Copy each line below that has "every".

BEGIN

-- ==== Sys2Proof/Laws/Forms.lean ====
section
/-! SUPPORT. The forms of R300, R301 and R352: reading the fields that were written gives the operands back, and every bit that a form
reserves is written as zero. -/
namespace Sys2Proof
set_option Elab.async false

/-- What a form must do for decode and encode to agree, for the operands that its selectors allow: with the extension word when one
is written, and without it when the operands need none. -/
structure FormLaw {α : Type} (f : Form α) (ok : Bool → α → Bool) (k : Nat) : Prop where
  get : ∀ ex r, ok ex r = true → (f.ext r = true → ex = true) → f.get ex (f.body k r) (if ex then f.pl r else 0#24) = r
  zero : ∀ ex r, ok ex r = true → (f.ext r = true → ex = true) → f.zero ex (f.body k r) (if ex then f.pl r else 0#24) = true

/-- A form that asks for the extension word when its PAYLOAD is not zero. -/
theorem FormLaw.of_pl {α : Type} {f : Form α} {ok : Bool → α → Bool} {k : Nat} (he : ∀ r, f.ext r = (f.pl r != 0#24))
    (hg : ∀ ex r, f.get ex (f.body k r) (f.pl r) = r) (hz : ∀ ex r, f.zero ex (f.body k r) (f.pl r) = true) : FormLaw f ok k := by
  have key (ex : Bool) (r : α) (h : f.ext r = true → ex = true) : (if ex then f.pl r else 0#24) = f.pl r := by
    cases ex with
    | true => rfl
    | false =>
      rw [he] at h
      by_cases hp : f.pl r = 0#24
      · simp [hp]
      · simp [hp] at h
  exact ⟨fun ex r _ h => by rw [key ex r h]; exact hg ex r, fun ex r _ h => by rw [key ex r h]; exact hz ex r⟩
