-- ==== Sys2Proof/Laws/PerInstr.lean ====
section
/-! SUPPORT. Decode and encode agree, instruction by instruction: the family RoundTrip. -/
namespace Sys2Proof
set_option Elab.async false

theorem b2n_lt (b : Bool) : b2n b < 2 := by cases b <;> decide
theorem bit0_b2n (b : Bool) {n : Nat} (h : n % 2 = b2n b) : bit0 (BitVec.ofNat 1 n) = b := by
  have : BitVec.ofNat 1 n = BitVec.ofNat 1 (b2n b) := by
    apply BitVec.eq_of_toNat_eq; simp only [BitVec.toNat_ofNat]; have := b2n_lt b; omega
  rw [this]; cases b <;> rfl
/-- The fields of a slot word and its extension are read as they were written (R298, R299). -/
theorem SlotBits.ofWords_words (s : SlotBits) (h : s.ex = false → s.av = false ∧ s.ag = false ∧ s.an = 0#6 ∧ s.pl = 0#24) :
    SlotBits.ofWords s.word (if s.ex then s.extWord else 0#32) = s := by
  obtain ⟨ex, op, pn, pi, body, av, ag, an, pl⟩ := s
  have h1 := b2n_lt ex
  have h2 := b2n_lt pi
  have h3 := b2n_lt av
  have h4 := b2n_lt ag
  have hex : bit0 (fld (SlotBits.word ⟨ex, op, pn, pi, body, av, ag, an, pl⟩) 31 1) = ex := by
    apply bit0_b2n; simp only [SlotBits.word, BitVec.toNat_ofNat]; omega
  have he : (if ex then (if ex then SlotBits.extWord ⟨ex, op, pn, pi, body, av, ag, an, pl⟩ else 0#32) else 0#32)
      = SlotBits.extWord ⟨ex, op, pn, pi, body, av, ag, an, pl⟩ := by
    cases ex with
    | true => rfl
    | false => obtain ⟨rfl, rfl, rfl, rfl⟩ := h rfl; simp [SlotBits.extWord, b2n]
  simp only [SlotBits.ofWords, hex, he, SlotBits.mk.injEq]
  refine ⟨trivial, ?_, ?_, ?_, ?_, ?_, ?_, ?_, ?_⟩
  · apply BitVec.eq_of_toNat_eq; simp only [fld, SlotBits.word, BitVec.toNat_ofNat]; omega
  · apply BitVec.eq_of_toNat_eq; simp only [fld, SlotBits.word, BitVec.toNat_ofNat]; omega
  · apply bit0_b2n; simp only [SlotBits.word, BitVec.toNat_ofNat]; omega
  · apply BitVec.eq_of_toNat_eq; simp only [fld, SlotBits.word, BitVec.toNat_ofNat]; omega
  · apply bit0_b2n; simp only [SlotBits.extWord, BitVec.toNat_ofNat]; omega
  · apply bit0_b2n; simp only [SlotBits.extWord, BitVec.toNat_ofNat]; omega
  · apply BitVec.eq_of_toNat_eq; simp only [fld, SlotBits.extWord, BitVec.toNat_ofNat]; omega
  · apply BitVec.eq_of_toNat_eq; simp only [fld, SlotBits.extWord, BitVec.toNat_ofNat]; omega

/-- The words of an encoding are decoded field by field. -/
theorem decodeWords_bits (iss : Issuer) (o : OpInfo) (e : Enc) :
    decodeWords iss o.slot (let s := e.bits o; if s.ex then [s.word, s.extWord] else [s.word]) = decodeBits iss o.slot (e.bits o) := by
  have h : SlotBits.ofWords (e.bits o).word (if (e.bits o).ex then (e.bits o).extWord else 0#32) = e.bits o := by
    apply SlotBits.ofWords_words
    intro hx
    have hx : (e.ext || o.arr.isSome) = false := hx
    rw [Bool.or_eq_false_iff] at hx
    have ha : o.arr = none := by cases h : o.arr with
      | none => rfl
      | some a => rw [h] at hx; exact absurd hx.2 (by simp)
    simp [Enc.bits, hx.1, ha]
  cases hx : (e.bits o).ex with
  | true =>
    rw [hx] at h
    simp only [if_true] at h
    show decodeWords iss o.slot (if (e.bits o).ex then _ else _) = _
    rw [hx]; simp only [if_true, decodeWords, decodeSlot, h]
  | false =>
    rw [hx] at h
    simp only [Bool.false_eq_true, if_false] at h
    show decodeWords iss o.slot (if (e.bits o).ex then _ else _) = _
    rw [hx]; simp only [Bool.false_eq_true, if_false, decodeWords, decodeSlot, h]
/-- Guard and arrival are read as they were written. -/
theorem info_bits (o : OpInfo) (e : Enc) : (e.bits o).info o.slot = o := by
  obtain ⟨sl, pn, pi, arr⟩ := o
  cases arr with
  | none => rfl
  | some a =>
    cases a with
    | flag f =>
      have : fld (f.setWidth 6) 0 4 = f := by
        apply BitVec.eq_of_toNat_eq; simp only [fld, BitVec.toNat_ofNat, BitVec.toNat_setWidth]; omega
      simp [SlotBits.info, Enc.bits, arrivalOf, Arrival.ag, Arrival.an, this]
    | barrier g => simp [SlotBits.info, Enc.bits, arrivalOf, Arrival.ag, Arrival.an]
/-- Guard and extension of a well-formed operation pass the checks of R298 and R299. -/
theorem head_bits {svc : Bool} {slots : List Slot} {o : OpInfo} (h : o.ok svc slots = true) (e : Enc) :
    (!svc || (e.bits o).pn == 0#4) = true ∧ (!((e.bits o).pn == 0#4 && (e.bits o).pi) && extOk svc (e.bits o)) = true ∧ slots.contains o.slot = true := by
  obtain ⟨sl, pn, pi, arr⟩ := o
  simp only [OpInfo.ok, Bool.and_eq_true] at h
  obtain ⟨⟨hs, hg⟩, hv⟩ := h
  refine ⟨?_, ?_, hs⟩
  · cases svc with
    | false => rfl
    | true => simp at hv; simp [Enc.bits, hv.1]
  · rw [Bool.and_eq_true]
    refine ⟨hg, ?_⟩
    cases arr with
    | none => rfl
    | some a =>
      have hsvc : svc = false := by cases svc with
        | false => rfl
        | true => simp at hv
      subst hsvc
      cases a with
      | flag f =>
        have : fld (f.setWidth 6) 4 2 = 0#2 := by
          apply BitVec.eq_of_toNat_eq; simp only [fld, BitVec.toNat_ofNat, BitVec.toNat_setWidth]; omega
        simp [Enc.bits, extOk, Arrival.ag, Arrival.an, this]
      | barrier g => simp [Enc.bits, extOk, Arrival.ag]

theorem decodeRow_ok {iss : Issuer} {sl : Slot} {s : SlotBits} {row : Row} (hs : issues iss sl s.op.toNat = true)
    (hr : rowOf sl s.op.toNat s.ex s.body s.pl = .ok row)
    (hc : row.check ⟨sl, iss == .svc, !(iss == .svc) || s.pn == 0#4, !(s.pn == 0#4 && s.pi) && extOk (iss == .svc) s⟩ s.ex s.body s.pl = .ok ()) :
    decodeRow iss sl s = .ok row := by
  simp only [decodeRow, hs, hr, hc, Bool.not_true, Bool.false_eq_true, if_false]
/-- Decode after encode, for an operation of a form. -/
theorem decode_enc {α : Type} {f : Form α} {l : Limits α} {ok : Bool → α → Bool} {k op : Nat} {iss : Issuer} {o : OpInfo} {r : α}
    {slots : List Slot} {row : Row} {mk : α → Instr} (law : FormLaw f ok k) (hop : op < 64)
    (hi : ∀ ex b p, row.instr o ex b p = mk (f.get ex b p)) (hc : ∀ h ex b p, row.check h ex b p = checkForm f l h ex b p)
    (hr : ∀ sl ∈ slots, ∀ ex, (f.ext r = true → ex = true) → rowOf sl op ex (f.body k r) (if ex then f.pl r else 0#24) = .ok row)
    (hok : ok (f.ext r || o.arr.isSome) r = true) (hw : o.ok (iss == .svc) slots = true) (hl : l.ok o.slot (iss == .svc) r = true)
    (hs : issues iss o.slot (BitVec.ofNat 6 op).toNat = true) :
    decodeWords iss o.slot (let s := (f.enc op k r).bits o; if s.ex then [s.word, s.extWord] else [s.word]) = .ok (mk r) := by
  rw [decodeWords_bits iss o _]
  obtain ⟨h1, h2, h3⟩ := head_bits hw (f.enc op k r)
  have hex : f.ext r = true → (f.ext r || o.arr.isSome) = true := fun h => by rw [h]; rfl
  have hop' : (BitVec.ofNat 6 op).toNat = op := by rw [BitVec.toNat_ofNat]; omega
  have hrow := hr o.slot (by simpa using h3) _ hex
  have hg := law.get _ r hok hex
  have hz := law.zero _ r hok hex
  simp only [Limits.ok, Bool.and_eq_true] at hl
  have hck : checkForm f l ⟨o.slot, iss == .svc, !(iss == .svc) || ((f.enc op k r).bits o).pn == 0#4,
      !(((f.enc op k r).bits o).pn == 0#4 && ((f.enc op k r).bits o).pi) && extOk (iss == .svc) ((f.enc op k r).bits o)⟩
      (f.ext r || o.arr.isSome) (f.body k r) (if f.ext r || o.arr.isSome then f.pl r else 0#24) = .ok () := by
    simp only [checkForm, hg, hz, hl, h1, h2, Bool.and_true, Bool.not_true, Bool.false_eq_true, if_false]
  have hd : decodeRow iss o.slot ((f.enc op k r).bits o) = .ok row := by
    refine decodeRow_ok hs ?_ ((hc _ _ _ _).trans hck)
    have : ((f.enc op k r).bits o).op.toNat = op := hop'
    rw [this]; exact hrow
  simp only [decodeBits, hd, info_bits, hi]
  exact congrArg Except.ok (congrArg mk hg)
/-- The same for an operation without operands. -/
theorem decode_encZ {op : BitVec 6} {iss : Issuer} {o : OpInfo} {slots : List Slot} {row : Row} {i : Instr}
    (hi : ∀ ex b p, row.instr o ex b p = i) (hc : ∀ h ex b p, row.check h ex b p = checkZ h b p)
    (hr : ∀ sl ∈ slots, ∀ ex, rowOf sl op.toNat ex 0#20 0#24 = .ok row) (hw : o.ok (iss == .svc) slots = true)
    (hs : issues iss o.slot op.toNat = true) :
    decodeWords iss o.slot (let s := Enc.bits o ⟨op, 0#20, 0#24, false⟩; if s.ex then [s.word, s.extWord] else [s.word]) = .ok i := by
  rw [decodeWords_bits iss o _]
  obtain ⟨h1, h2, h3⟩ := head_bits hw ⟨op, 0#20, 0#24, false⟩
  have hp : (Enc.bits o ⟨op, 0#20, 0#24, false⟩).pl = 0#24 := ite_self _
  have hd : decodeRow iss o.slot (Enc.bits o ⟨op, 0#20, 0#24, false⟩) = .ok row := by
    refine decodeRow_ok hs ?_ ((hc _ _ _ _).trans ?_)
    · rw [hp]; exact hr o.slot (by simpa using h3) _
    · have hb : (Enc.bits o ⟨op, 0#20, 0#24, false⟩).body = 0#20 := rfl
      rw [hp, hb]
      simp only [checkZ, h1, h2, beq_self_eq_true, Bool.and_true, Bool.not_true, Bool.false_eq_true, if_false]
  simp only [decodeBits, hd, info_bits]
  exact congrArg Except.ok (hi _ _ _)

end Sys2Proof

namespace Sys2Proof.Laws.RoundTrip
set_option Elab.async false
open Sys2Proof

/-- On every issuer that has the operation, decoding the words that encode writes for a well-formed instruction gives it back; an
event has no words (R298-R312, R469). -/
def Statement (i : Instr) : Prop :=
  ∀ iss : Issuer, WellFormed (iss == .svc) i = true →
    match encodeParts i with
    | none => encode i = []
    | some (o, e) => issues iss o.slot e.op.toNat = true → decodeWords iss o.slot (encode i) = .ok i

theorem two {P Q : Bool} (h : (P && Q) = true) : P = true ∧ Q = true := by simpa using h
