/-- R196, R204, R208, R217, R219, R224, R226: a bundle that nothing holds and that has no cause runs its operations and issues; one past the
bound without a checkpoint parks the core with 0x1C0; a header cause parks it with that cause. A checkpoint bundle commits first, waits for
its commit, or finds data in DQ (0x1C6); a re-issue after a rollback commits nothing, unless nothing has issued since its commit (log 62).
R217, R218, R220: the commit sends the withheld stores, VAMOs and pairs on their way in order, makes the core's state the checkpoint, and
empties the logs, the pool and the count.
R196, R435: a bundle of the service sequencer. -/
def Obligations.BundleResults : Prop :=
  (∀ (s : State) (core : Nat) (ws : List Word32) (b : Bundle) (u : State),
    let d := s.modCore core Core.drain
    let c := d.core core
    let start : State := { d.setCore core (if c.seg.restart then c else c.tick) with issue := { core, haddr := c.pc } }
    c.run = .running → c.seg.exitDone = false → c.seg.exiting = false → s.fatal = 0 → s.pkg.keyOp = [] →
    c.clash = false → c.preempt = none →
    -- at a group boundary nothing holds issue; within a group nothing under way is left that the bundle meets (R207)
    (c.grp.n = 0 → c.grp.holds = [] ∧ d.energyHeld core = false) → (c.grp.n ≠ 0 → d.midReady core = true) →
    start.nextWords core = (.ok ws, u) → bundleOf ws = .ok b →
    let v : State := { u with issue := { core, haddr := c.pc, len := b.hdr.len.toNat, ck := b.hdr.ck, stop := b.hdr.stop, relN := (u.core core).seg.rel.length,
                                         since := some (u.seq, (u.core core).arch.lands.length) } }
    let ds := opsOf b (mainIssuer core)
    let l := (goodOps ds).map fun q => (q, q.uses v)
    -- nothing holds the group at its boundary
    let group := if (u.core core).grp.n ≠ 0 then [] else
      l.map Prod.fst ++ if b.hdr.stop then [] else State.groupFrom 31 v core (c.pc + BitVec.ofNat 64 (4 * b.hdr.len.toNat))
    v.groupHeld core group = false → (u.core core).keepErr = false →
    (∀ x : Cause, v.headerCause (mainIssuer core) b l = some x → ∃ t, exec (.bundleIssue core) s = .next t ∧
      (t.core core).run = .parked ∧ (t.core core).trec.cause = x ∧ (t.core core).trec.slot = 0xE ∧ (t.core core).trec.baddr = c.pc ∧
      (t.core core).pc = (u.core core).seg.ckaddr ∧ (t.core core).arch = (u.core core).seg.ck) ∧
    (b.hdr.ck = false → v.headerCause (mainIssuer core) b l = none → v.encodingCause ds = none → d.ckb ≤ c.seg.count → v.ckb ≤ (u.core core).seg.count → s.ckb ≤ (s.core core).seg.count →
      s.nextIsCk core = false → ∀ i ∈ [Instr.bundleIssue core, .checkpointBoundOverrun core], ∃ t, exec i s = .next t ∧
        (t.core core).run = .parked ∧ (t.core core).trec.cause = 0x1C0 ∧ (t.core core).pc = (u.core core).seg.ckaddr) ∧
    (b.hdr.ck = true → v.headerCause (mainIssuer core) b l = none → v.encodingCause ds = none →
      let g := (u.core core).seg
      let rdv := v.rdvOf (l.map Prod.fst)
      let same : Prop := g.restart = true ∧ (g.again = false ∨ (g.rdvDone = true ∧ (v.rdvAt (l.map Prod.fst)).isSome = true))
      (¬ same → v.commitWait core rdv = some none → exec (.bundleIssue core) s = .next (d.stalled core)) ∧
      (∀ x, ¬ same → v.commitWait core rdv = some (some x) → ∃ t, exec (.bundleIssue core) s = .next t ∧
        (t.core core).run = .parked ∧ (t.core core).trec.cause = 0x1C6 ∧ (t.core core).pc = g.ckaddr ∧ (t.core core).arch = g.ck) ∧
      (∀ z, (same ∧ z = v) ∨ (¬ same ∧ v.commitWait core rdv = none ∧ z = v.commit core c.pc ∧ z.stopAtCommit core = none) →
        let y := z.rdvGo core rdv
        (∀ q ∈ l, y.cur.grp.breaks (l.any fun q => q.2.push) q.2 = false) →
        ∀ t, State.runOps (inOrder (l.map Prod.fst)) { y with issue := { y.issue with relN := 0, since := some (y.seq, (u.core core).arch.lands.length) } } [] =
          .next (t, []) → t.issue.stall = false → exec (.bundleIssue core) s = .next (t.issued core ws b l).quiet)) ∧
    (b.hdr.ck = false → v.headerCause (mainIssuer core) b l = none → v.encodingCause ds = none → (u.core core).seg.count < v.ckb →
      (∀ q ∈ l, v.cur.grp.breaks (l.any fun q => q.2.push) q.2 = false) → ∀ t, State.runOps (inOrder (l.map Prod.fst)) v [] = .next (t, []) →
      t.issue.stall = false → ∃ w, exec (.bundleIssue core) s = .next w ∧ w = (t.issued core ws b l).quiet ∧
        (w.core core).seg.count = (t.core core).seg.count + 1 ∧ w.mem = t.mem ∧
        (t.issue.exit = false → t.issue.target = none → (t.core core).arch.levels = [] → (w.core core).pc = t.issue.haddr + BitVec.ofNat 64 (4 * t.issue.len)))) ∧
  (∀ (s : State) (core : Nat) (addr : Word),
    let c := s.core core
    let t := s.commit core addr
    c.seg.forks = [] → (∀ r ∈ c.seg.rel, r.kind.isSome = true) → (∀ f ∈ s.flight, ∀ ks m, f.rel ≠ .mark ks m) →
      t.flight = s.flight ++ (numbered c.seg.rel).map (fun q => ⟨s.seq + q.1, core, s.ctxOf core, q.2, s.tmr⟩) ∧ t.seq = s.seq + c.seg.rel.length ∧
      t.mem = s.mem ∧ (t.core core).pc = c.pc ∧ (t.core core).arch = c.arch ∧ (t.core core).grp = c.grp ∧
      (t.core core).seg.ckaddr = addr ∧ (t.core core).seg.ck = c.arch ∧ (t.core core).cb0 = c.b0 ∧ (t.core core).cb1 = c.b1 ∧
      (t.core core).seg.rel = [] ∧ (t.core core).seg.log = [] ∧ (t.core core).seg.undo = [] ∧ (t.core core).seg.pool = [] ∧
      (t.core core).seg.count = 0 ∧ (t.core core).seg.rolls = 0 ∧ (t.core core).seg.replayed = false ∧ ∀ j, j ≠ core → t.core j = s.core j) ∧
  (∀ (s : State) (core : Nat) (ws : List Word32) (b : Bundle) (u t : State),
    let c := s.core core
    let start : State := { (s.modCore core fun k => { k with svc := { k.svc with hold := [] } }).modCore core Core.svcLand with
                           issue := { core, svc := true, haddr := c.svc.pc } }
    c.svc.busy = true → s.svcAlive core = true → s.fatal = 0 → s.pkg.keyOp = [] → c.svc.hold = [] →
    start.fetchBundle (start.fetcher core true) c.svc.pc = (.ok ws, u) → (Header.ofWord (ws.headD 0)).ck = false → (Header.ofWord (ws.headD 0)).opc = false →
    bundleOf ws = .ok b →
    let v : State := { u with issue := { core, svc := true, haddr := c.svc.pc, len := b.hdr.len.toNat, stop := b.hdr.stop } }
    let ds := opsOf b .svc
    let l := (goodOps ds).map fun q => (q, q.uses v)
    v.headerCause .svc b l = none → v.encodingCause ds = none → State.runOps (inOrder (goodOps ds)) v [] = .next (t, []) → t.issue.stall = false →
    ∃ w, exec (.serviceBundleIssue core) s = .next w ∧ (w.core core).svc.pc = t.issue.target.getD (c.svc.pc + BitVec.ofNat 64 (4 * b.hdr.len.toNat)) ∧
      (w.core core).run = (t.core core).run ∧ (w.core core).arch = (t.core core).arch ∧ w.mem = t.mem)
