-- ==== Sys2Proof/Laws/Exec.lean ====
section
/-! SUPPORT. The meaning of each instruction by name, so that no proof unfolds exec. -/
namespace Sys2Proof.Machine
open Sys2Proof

END

#### THE ANSWER:
/-! SUPPORT. The forms of R300, R301 and R352: reading the fields that were written gives the operands back, and every bit that a form
/-- On every issuer that has the operation, decoding the words that encode writes for a well-formed instruction gives it back; an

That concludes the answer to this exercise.